*ABOUT THIS TASK:* In the material below, the required lines run from the one containing "(hDue : Sparse.get" through the one containing "answer_of_true (by simp". Copy those lines exactly, ends included, and nothing else.

□ □ □ □ □

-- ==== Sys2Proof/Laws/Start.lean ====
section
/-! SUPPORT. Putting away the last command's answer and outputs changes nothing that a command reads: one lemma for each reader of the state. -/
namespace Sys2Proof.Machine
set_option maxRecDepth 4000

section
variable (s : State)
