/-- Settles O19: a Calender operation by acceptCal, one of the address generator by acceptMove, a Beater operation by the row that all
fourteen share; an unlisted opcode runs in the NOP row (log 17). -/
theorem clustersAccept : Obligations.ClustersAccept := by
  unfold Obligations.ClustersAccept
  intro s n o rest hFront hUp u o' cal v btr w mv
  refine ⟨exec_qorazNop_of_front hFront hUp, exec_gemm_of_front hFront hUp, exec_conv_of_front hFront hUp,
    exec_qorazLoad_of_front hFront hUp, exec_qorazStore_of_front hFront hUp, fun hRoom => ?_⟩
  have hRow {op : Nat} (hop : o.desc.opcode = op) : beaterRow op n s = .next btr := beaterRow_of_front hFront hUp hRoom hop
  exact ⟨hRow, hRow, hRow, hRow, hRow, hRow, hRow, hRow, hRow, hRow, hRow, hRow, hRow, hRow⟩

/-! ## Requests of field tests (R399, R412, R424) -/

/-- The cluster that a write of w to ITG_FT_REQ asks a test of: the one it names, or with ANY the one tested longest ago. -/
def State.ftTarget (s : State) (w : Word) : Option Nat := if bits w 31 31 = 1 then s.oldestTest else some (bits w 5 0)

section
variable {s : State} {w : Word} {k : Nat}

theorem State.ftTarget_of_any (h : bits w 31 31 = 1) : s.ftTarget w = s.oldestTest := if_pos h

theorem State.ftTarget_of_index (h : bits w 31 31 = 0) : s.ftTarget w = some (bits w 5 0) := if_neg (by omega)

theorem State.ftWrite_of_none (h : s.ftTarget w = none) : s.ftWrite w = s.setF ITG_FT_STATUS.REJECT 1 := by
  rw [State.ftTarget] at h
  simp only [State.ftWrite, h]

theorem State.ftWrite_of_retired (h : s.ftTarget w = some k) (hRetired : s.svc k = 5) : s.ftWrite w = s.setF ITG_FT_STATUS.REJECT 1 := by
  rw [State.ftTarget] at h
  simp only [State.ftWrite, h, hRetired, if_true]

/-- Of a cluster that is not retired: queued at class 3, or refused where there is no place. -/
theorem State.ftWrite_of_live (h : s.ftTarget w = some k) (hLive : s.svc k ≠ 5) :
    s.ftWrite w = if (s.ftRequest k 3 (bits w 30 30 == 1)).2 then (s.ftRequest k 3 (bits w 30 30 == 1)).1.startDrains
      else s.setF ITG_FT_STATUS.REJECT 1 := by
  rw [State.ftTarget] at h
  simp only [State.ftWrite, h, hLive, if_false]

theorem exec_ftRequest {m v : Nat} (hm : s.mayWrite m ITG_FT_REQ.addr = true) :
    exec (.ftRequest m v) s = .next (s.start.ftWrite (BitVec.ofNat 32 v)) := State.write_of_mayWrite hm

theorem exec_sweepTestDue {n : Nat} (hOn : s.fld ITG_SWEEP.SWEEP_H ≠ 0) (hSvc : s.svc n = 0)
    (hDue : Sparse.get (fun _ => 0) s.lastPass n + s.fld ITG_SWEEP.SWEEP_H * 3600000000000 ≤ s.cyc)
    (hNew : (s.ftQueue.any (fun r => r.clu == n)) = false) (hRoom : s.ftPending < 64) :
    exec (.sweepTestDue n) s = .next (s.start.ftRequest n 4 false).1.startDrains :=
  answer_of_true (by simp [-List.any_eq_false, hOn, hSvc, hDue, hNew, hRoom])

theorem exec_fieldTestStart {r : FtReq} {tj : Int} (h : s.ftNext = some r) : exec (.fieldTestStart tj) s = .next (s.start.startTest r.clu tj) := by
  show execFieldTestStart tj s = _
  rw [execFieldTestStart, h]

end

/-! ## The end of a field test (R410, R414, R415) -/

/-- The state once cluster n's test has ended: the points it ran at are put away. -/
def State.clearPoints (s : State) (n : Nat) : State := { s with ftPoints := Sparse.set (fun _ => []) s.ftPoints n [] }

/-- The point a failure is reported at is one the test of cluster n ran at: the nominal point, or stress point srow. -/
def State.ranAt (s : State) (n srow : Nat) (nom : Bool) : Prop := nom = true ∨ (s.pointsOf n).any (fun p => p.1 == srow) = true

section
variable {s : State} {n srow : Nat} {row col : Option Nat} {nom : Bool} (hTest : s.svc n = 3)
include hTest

□ □ □ □ □

*RESULT BELOW:*
    (hDue : Sparse.get (fun _ => 0) s.lastPass n + s.fld ITG_SWEEP.SWEEP_H * 3600000000000 ≤ s.cyc)
    (hNew : (s.ftQueue.any (fun r => r.clu == n)) = false) (hRoom : s.ftPending < 64) :
    exec (.sweepTestDue n) s = .next (s.start.ftRequest n 4 false).1.startDrains :=
  answer_of_true (by simp [-List.any_eq_false, hOn, hSvc, hDue, hNew, hRoom])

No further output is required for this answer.